FAIT DU JOUR Affaire Bouvet : comment le PS tente de récupérer son argent…
Quatre ans après sa condamnation, l'ex-comptable du PS qui a détourné 377 000 € n'a toujours pas remboursé la fédération. Un épineux dossier que souhaite « solder » le premier fédéral Jean Denat.
Voilà une rose qui ne manque pas de piquants... Élu en 2015 à la tête de la fédération, le patron des socialistes se sait attendu sur l’affaire Bouvet. L'ex-comptable du PS 30 a détourné plus de 370 000 € entre 2007 et 2012. Le délit est découvert en 2014 par le premier fédéral de l'époque, Stéphane Tortajada. Secoués, déboussolés, les militants sont rapidement gagnés par la suspicion qu'engendre un tel scandale. Pour rétablir la sérénité, la condamnation à elle seule ne suffit pas. Il faut réparer le préjudice financier en faisant exécuter le jugement : le remboursement de 188 000 € par les époux Bouvet.
Deux ans de flottement
Stéphane Tortajada s'y colle le premier. En juin 2014, il engage les premières démarches. Elles n'aboutiront pas. Plusieurs militants se soulèvent contre lui, remettant en cause sa gestion politique du parti. Dans la torpeur de l'été, le PS 30 est placé sous tutelle et Solférino mandate le cabinet d'avocats BDCC pour exécuter le jugement.
Deux ans plus tard, la fédération retrouve son autonomie. Victorieux du Congrès de Vergèze de 2015, Jean Denat hérite de la patate chaude. Et force est de constater que la tutelle n'a pas franchement fait avancer le dossier. La condamnée n'a pas remboursé un centime au PS ! Les rumeurs vont bon train : pourquoi une telle impunité ? Le PS aurait-il encore des choses à cacher ? Cherche-t-il à couvrir d'anciens responsables ?
Le trésor public s'invite à l'audience
Jean Denat enclenche la procédure judiciaire. Soucieux, dit-il, de jouer la carte de la transparence, il a présenté hier soir à ses camarades l'avancée de ses démarches. En novembre, le tribunal d'Alès a accepté la mise en place de la procédure de vente aux enchères des biens des époux Bouvet. Un appartement et un garage, saisis par la justice, et acquis par les époux Bouvet pour un montant d'environ 180 000 €.
Seulement, un protagoniste surprise s'est invité à l'audience : le FISC ! Car lui-aussi souhaite récupérer ses billes... Le couple doit au trésor public la coquette somme de 100 000 €. Faute de pièces justificatives, le juge n'accède pas à la demande de l'administration fiscale, qui décide alors de saisir la Cour d'Appel de Nîmes. Si la demande est jugée recevable le 4 avril, la fédération devra partager le fruit de la vente des biens avec le FISC.

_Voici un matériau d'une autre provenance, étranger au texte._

/-- The registers of block SPL. -/
def regsSpl : List Reg :=
  [.splStatus, .splCmd, .splCmdStat, .splCmdArg, .splResult, .splMtInserts,
   .splMtEvicts, .splMtLookups, .splMtMisses, .splMtSwept, .splNotifyMask, .splCfg,
   .splStat, .splWptrLo, .splWptrHi, .splLiveLo, .splLiveHi, .splSlot,
   .splGaps, .splLappedReq, .splResizeLost]

/-- The registers of block LANE. -/
def regsLane : List Reg :=
  [.laneStatus, .laneRun, .laneCmd, .laneCmdArg, .laneCmdData, .laneCmdStat,
   .laneNotifyMask, .laneCfg, .laneStat, .laneSync, .laneEye, .laneChEn,
   .laneFeId, .laneFeEq, .laneBlkErr, .laneFrameErr, .laneEventErr, .laneOrder,
   .laneDisabled, .laneMissed, .laneRefused, .laneRetrains] ++
  [.laneSub, .laneChMissed, .laneChRefused, .laneChQueue]

/-- The registers of block TIME. -/
def regsTime : List Reg :=
  [.timeStatus, .timeNowLo, .timeNowHi, .timeTbsync, .timeNotifyMask, .timeRefCount,
   .timeSenseCfg, .timeSenseSub, .timeSenseMissed, .timeSenseGlitch, .timeQdCfg, .timeQdCount,
   .timeQdLastCnt, .timeQdLastLo, .timeQdLastHi, .timeQdSub, .timeQdErrcnt, .timeQdCmd]

/-- The registers of block PIN. -/
def regsPin : List Reg :=
  [.pinStatus, .pinNotifyMask, .pinBankCfg, .pinBankStat, .pinIn, .pinOut,
   .pinSet, .pinClr, .pinTgl, .pinDir, .pinPend, .pinEvtLost,
   .pinEvtRefused, .pinGwIgnored] ++
  [.pwmCfg, .pwmPeriod, .pwmDuty, .pwmStat, .spiCfg, .spiCmd, .spiStat, .spiData, .i2cCfg, .i2cCmd,
   .i2cStat, .i2cData] ++
  [.pinCfg, .pinEvt, .pinStat, .pinArm]

/-- The registers of block HLK. -/
def regsHlk : List Reg :=
  [.hlkStatus, .hlkNotifyMask, .hlkPortCmd, .hlkDomReset, .hlkNtfCfg, .hlkNtfWptr,
   .hlkNtfRptr, .hlkNtfLost, .hlkLink, .hlkCrcErr, .hlkReplays, .hlkRetrains,
   .hlkDomCfg, .hlkDomQuota, .hlkDomPins, .hlkDomRange, .hlkDomSpool]

/-- The registers of block OBS. -/
def regsObs : List Reg :=
  [.obsStatus, .obsNotifyMask, .obsCtl, .obsTraceCfg, .obsTraceWptr, .obsTraceDrop,
   .obsUtilSel, .obsUtil, .obsUtilMax, .obsProbeSrc, .obsProbeStat, .obsProbeLast,
   .obsCntSrc, .obsCntLo, .obsCntHi]

/-- The registers of block `b` in the order of R38. -/
def regsOf (b : Nat) : List Reg :=
  [regsSys, regsBatch, regsCfg, regsScrub, regsSec, regsPwr, regsDst, regsPly, regsFab, regsMem, regsSpl, regsLane, regsTime,
    regsPin, regsHlk, regsObs].getD b []

/-- The indexes of the instance of a register that an address names, if it names one. -/
def RegDesc.idx (d : RegDesc) (a : Nat) : Option (Nat × Nat) :=
  if a < d.base then none
  else
    let off := a - d.base
    let i := if d.s1 = 0 then 0 else off / d.s1
    let rest := if d.s1 = 0 then off else off % d.s1
    let j := if d.s2 = 0 then 0 else rest / d.s2
    let left := if d.s2 = 0 then rest else rest % d.s2
    if i < d.c1 ∧ j < d.c2 ∧ left = 0 then some (i, j) else none

/-- Find the register of a list that an address names. -/
def findReg : List Reg → Nat → Option (Reg × Nat × Nat)
  | [], _ => none
  | r :: t, a =>
    match (regDesc r).idx a with
    | some (i, j) => some (r, i, j)
    | none => findReg t a

/-- The register at an address of the register space (R38); none at an offset that no chapter assigns. -/
def regAt (a : Nat) : Option (Reg × Nat × Nat) := findReg (regsOf (a / 0x100000 % 16)) a

/-- The address of instance (i, j) of a register. -/
def Reg.addr (r : Reg) (i j : Nat) : Nat := (regDesc r).base + i * (regDesc r).s1 + j * (regDesc r).s2

/-- The block of a register, in the order of R38. -/
def Reg.block (r : Reg) : Nat := (regDesc r).base / 0x100000 % 16

/-- The value of a register after power-on reset. -/
def Reg.reset (r : Reg) : BitVec 32 := BitVec.ofNat 32 (regDesc r).reset

/-- The bits of a register whose reset the tables give as "cfg": what an image sets (R17, R500). -/
def cfgMask : Reg → Nat
  | .dstInstStat => 0x50FC0FFF
  | .dstInstPlace => 0xFF0FFF
  | .laneCfg => 0x8FC01FFF
  | .laneFeEq => 0xFFF
  | .timeSenseCfg => 0xDF
  | .timeQdCfg => 0xFC000000
  | .timeQdSub => 0x83E00FFF
  | .splStatus => 0x1FFF0000
  | .splStat => 0xC0000000
  | .laneChEn | .pinOut | .pinDir | .hlkDomSpool | .cfgDesign | .cfgHash => 0xFFFFFFFF
  | .memDomArea => 0x1FFF1FFF
  | .pinBankCfg => 0xE0FFFFFF
  | .pinCfg => 0xFFFFF000
  | .pinEvt => 0xFEFE0FFF
  | .pwmCfg => 0xF0000000
  | .spiCfg => 0xB80000FF
  | .i2cCfg => 0x8C000000
  | .hlkDomCfg => 0x1F
  | .hlkDomPins => 0xFF
  | .laneSub | .timeSenseSub => 0xFFE00FFF
  | .hlkDomRange => 0x80FFFFFF
  | .scrubCfg => 0xFF000000
  | .secStatus => 0xE000000
  | .pwrVlim => 0x3FF03FF
  | .splCfg | .hlkDomQuota => 0x1FFF
  | .pwmPeriod | .pwmDuty => 0xFFFFFF
  | _ => 0

end Sys2Proof.Machine
end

Le comptable assigné en justice
Parallèlement, une seconde procédure vient d'être déclenchée. Elle vise le cabinet comptable 2AB qui était chargé, du temps de Nathalie Bouvet, de certifier les comptes de la fédération. La justice a condamné les époux Bouvet à rembourser seulement 188 000 €. Une somme inférieure au préjudice total de 377 000 €. Le juge justifiait un rejet de l'indemnisation, au titre des années 2011 et 2012, à cause du manque de diligence de l'expert-comptable et de la banque de Mme Bouvet, la BNP d'Alès.
Alors si la fédération veut récupérer les 189 000 € restants, elle doit « étendre les responsabilités » à ces deux protagonistes. En février 2016, l'avocat nîmois Hugo Ferri est mandaté par la fédération. « La procédure amiable avec 2AB n'a pas abouti », fait savoir Jean Denat. En septembre, il a officiellement assigné en justice le cabinet comptable. Quant à la BNP, une issue amiable vient d'être écartée par la société.
Pas sûr qu’une assignation au tribunal fasse les affaires de la fédération… L'expert comptable et la banque* (si elle est assignée) dénonceront à leur tour, le manque de contrôle du parti socialiste, pointé par le juge en 2014. Le montant d’une éventuelle indemnisation sera certainement revu à la baisse. L'épopée judiciaire est loin d'être terminée.
Second mandat pour Jean Denat ?
Hélas, le temps judiciaire est beaucoup plus long que le temps politique. D'ici la fin de l'année, un congrès sera organisé pour élire un nouveau premier fédéral. Jean Denat va-t-il courir un second mandat ? « Je ne sais pas... Avant de partir, j'aimerais solder une bonne fois pour toute l'affaire Bouvet », répond le Vauverdois. Pour ça, il faudra sans doute trois mandats...
Coralie Mollaret
coralie.mollaret@objectifgard.com
*À ce stade, la fédération n'a pas assigné la BNP en justice.